G match the position where the last match was completed.

N matches a newline character

T matches a tab

^ matches the beginning of the string

$matches the end of the string.

. Matches any character, except for newline characters, and when the re.DOTALL tag is specified, it can match any character including newline characters.

[...] Used to represent a set of characters, listed separately: [amk] matches' axiomagem'or'k'

2 characters that are not in []: 3 matches characters other than a _ r _ b _ r c.

* match 0 or more expressions.

+ matches one or more expressions.

? Match 0 or 1 fragments defined by the previous regular expression, in a non-greedy way

{n} exactly matches n previous expressions.

{n, m} match n to m fragments defined by the previous regular expression, greedily

A | b matches an or b

() matches the expression in parentheses and also represents a group

Maybe you will get a little dizzy after that. Don't worry, we will explain the usage of some common rules in detail below. How to use it to extract the information we want from the web page.

Used in Python

In fact, regular expressions are not unique to Python, it can also be used in other programming languages, but Python's re library provides the entire implementation of regular expressions, using the re library we can use regular expressions in Python, which is almost always used to write regular expressions in Python.

Let's take a look at its usage.

Match ()

Here we first introduce the first commonly used matching method, the match () method. We pass the string to match and the regular expression to this method, and we can detect whether the regular expression matches the string.

The match () method tries to match the regular expression from the beginning of the string, and if it does, it returns a successful match, and if it doesn't, it returns None.

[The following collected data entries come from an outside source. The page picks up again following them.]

/-- A queue pair whose session a transition closes: UNBOUND, its configuration kept, no completion (R436). -/
def Qp.dropped (q : Qp) : Qp :=
  let q := { q with cmds := [], closeTaken := false }
  if q.st = .disabled || q.st = .closing then q else { q.unbind with openPrincipal := 0, hostNonce := [], devNonce := [] }

/-- The wipe of R462 and what it ends. -/
def State.lifeWipe (s : State) : State :=
  let stages := Table.mapped Stage.init s.stages fun g => { Stage.init with epoch := g.epoch }
  let clusters := Table.mapped Cluster.init s.clusters fun c => { Cluster.init with rm := c.rm, flags := c.flags }
  let ports := Table.mapped Port.init s.ports fun p => { p with retrans := [], waiting := [], wrap := false }
  let s := { s with
    mem := [], clusters := clusters, dies := Table.mapped Die.init s.dies Die.afterWipe, signals := [], acks := [], stages := stages, modRuns := [], rig := none, requests := []
    costumes := { dir := [], fresh := 0, freed := [], audit := [], auditNext := 0, res := [], scrubs := [], reserve := [], cache := [], ckpts := [], ckAt := [], ckLoc := [], order := 0 }
    jobs := [], ports := ports
    storage := { s.storage with ops := [] }, poison := [] }
  s.rekeyAll

/-- The completion of an accepted LIFECYCLE_SET has been posted (R436): none waits for space in its queue. -/
def State.lifePosted (s : State) : Bool :=
  s.host.qps.all fun q => q.2.cmds.all fun c => c.opcode ≠ 0x70 || c.waiting.all (·.status ≠ 0)

/-- LIFECYCLE_TRANSITION: an accepted transition takes effect. -/
def State.transition (s : State) (target : Nat) : State :=
  let s := match s.rig with
    | some r => match r.cmd with
      | some c => s.finish c 0x0501
      | none => s
    | none => s
  let left := ((List.range 16).filter fun g => (s.stage g).st = 2).length
  let was := s.fw.staged.isSome
  let s := { s with
    host := { s.host with ready := false, lifecycle := target, lifeTarget := none, held := [], qps := Table.mapped Qp.init s.host.qps Qp.dropped }
    store := s.store.afterLife target (s.host.lifecycle = 0)
    fw := { s.fw with staged := none, switching := none, paused := false }
    dev := if target = 4 then { s.dev with seedReadable := false, storeKey := [] } else s.dev
    thermal := if target = 4 then { s.thermal with calStored := [] } else s.thermal
    power := { s.power with phase := .lifeWipe, defaultRig := true } }
  let s := ((s.lifeWipe.event 0).event 4).epochEvents (left + 1)
  if was then s.event 5 else s
def execLifecycleTransition (s : State) : Res :=
  match s.host.lifeTarget with
  | some t => guarded (s.power.phase = .running && s.lifePosted) s (s.transition t)
  | none => .next s

end Sys2Proof.Machine
end

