-- ==== Sys2Proof/Machine/Power.lean ====
section
/-! DEFINITION. Power.lean: power, resets, the storage port, telemetry, throttling, the thermal trip and the
management port (ch. Power-up R493-R500; ch. Module connections R513-R528; ch. Host interface R408, R438, R439). -/

namespace Sys2Proof.Machine

/-! ### Module-wide resets (R497-R500) -/

/-- The host side of the module after a module-wide reset: everything at its reset value but the life-cycle state; the link is
down (R12, R500). -/
def HostIf.afterReset (h : HostIf) : HostIf := { State.reset.host with lifecycle := h.lifecycle }

/-- Firmware after a reset: the boot images, nothing staged (R510). -/
def Firmware.afterReset (f : Firmware) : Firmware := { f with staged := none, switching := none, paused := false, activeXd := 0 }

/-- The protected store survives; the failed AUTH commands are SMD state (R498). -/
def Store.afterReset (t : Store) : Store := { t with authFails := [], authBlock := [] }

/-- What a module-wide reset leaves: fuses, protected store, boot images, storage, and of power only what is outside the
wiped dies. The stored calibration takes effect (R509). -/
def State.wiped (s : State) (phase : Phase) : State :=
  { State.reset with
    dev := s.dev
    power := { s.power with phase := phase, storPerst := true, epochEvents := 0, defaultRig := true }
    thermal := { State.reset.thermal with calStored := s.thermal.calStored, calInForce := s.thermal.calStored }
    host := s.host.afterReset
    store := s.store.afterReset
    fw := s.fw.afterReset
    keyGen := s.keyGen
    draws := s.draws
    wire := s.wire
    pending := s.pending }.rekeyAll

/-- The PTD keeps its own error log and counters over a warm reset; a proposal goes (R491, R497). -/
def Die.ptdKept (d : Die) : Die := { d with proposed := false, fenced := false, cause := 0, hostCorr := 0, hostUnrec := 0, hostCorrOvf := false, hostUnrecOvf := false }

/-- A warm reset (R500): the PTD keeps time, clock and throttle inputs, fuse readings, error log and sensor readings. The
telemetry mirror is a register file of BAR0 and is reset (R408). -/
def State.warmReset (s : State) : State :=
  let t := s.wiped .warmWipe
  let t := { t with
    power := { t.power with bootCounter := t.power.bootCounter + 1, resetAt := s.now, perstAt := s.now }
    thermal := { t.thermal with sensors := s.thermal.sensors } }
  t.setDie 99 (s.die 99).ptdKept

/-- The supply is gone: every die is held in reset, and what ran is lost (R499). -/
def State.supplyLost (s : State) : State :=
  let t := s.wiped .off
  { t with power := { t.power with supplyValid := false, defaultRig := false } }

/-- A cold reset begins (R493, R496, R497). -/
def State.coldReset (s : State) : State :=
  let t := s.wiped .coldWipe
  { t with power := { t.power with supplyValid := true, tripLatched := false, timestamp := 0, resetAt := 0, perstAt := 0x5F5E100, bootCounter := t.power.bootCounter + 1 } }

/-- RESET (R500): a warm reset, and no completion. -/
def doReset : Start := fun _ s => s.warmReset
def execReset (c : HostCmd) (s : State) : Res := s.command c 0x05 doReset

/-- SUPPLY_VALID_ASSERT (R493, R499): the converters run and the rails are in regulation. -/
def execSupplyValidAssert (s : State) : Res := guarded (!s.power.supplyValid && s.power.converters) s s.coldReset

Let's use an example to feel it:

Import re content = 'Hello 4567 World_This is a Regex Demo' print (len (content)) reresult = re.match (' ^ Hello\ s\ d\ s\ d {4}\ s\ w {10}', content) print (result) print (result.group ()) print (result.span ())

Running result:

forty-one

Hello 123 4567 World_This

(0,25)

Here we first declare a string that contains English letters, white space characters, numbers, and so on, and then we write a regular expression ^ Hellosdddsd {4} sw {10} to match this long string.

The beginning ^ is the beginning of the matching string, that is, it starts with Hello, and then s matches the blank character, which is used to match the space of the target string, d matches the number, three d matches 123, and then writes an s matching space, followed by 4567. We can actually still match with four d, but it's more complicated to write this, so we can match the first character four times with {4}. That is, you can match four numbers, so you can also complete the match, followed by a blank character, and then w {10} matches 10 letters and underscores, and the regular expression ends there. we noticed that we didn't match the target string, but it was still possible to match, but the result was shorter.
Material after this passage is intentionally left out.